**EXERCISE INSTRUCTIONS:** Show every line below where "reads" appears.

[Collected data entries]
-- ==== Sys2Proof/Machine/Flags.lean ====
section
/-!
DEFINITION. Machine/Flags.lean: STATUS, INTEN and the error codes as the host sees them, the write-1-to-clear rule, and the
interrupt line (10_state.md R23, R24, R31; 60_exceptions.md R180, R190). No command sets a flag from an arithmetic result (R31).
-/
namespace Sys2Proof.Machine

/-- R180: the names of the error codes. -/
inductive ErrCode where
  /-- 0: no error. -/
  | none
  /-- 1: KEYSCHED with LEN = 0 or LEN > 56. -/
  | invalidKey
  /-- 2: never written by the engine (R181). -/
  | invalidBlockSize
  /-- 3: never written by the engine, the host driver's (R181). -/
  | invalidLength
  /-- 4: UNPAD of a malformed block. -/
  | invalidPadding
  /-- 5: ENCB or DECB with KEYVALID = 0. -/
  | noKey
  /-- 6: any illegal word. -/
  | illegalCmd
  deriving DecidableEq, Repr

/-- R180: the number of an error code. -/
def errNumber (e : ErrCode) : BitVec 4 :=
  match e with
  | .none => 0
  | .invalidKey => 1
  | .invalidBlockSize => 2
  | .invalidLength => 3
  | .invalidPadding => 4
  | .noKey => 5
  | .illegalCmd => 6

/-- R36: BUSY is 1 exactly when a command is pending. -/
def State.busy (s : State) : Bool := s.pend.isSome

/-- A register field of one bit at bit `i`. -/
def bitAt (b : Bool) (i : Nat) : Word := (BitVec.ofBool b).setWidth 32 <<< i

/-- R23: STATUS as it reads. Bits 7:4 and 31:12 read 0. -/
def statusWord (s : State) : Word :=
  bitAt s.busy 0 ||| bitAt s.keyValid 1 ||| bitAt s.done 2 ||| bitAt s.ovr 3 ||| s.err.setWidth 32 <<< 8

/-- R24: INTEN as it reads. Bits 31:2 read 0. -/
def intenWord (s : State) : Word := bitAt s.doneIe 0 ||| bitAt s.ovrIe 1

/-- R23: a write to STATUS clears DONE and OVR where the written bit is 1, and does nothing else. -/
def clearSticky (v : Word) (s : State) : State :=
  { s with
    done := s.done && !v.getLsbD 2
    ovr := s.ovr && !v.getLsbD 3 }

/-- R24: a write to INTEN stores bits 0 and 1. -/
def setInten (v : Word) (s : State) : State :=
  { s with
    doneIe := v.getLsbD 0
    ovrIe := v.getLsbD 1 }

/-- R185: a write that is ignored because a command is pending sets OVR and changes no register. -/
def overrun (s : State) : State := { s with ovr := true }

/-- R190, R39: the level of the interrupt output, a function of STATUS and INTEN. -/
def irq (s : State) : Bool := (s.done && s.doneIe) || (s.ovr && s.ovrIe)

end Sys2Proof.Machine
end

**TASK RESULT:**
/-- R23: STATUS as it reads. Bits 7:4 and 31:12 read 0. -/
/-- R24: INTEN as it reads. Bits 31:2 read 0. -/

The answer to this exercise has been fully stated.